[Collected data entries]
((

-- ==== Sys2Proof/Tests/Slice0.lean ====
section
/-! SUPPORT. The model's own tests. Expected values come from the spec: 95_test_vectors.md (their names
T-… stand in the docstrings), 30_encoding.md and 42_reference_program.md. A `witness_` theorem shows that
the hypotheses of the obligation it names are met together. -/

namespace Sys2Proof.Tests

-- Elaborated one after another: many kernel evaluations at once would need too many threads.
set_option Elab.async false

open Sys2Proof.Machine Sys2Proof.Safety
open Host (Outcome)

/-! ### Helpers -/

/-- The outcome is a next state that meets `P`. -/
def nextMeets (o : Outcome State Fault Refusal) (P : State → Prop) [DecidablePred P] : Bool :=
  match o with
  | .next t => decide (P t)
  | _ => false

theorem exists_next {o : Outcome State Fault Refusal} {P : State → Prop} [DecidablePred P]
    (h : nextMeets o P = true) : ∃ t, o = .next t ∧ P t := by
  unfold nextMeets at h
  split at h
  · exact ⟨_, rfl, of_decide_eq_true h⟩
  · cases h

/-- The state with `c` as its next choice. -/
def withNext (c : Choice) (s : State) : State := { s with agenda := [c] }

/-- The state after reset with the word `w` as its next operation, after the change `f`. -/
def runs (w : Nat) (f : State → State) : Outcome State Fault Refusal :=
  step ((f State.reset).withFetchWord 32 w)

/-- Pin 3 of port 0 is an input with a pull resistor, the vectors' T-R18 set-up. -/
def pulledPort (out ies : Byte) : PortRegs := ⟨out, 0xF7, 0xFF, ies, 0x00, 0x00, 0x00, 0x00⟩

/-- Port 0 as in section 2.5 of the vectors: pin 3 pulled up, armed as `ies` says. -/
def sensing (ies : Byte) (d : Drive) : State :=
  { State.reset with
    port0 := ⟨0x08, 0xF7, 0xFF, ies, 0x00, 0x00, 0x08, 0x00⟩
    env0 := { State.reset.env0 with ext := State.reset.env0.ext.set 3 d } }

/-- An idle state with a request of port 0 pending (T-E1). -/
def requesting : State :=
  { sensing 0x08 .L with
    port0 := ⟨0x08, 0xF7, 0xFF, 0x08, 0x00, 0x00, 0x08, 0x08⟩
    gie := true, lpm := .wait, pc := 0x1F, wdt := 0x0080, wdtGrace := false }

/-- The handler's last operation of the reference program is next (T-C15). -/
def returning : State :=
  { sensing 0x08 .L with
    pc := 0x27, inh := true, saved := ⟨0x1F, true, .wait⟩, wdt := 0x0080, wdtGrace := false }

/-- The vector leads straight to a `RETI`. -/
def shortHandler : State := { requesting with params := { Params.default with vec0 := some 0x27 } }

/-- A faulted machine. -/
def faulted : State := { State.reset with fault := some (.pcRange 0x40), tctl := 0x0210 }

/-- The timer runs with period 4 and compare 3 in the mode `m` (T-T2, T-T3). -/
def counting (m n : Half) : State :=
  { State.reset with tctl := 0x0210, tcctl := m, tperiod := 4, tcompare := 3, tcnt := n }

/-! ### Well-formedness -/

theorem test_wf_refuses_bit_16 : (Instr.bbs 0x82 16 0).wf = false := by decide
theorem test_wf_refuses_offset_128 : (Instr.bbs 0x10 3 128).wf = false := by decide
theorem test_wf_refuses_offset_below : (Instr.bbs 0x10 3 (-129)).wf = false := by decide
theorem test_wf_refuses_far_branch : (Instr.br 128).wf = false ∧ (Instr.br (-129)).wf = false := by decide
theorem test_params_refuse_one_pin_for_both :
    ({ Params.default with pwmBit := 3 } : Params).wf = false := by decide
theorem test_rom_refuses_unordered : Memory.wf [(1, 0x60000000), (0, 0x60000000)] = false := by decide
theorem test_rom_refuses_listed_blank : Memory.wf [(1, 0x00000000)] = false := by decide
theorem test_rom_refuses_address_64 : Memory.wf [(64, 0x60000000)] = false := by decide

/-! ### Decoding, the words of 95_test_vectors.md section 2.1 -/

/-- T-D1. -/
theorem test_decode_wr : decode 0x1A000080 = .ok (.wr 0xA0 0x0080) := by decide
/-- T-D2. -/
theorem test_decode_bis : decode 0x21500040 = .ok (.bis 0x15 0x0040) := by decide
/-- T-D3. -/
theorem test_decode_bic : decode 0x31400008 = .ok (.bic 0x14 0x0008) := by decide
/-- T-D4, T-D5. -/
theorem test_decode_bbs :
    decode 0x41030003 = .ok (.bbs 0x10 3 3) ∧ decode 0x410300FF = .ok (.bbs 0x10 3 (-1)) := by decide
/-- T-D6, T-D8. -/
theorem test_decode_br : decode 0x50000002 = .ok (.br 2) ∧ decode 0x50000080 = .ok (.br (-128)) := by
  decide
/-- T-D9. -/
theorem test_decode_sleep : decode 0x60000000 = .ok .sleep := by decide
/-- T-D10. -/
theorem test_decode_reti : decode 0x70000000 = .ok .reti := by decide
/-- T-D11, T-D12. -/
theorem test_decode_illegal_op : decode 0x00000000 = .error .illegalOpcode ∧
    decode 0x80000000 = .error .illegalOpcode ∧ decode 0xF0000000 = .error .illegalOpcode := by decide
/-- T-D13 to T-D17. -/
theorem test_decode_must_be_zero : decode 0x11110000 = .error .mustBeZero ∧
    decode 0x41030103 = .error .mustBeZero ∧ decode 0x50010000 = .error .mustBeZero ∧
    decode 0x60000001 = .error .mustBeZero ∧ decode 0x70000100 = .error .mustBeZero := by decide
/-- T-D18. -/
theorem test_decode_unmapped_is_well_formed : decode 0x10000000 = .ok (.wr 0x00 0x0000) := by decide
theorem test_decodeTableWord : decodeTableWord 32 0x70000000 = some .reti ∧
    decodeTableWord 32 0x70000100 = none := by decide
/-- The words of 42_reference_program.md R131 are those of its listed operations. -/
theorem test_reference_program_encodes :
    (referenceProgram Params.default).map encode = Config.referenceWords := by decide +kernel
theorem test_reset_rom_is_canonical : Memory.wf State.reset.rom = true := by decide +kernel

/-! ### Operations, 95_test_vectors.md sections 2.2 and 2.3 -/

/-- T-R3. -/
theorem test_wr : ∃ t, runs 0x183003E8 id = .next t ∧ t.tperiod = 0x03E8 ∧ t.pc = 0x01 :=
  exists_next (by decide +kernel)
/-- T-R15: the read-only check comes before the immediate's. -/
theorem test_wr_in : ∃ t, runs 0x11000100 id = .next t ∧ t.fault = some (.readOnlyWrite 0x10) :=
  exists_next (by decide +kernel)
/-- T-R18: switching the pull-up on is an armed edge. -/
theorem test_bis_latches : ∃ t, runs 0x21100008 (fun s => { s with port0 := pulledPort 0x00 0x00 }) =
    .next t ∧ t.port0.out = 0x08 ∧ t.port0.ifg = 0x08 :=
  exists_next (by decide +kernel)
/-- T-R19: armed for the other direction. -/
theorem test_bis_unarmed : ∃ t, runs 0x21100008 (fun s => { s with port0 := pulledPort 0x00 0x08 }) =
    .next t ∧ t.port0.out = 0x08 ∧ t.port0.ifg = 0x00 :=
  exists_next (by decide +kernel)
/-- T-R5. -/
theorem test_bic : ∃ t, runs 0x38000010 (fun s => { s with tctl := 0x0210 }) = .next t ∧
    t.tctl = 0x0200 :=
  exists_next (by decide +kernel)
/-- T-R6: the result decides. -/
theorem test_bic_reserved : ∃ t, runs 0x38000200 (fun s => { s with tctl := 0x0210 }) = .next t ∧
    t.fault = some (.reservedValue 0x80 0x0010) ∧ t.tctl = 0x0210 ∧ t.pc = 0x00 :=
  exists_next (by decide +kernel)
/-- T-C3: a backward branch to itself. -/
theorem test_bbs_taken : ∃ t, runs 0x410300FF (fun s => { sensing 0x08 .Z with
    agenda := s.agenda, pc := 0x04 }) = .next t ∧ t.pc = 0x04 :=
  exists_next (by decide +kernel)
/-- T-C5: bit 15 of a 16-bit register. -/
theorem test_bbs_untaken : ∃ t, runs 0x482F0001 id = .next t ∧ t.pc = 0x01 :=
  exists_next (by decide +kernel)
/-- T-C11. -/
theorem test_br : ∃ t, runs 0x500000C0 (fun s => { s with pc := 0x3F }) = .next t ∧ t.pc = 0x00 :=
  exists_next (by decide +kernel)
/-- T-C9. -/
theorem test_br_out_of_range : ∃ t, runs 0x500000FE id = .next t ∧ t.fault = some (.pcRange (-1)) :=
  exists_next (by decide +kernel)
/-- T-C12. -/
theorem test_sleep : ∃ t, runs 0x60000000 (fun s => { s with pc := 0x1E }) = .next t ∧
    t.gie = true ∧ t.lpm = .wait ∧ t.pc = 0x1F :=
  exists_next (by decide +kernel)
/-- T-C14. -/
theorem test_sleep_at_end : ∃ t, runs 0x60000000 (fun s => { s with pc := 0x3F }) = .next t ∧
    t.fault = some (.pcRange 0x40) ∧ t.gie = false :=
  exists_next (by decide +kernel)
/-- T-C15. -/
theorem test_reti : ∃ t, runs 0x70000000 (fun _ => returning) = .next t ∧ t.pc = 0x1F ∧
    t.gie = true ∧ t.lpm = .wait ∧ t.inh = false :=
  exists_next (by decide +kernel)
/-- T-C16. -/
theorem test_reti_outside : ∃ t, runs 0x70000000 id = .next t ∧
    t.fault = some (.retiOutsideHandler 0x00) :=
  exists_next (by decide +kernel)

))

Problem description | Scan the lines above for "T-D11, T-D12. -/" and for "to T-D17. -/". Repeat exactly the line holding each of them and every line in between.

Your response |
/-- T-D11, T-D12. -/
theorem test_decode_illegal_op : decode 0x00000000 = .error .illegalOpcode ∧
    decode 0x80000000 = .error .illegalOpcode ∧ decode 0xF0000000 = .error .illegalOpcode := by decide
/-- T-D13 to T-D17. -/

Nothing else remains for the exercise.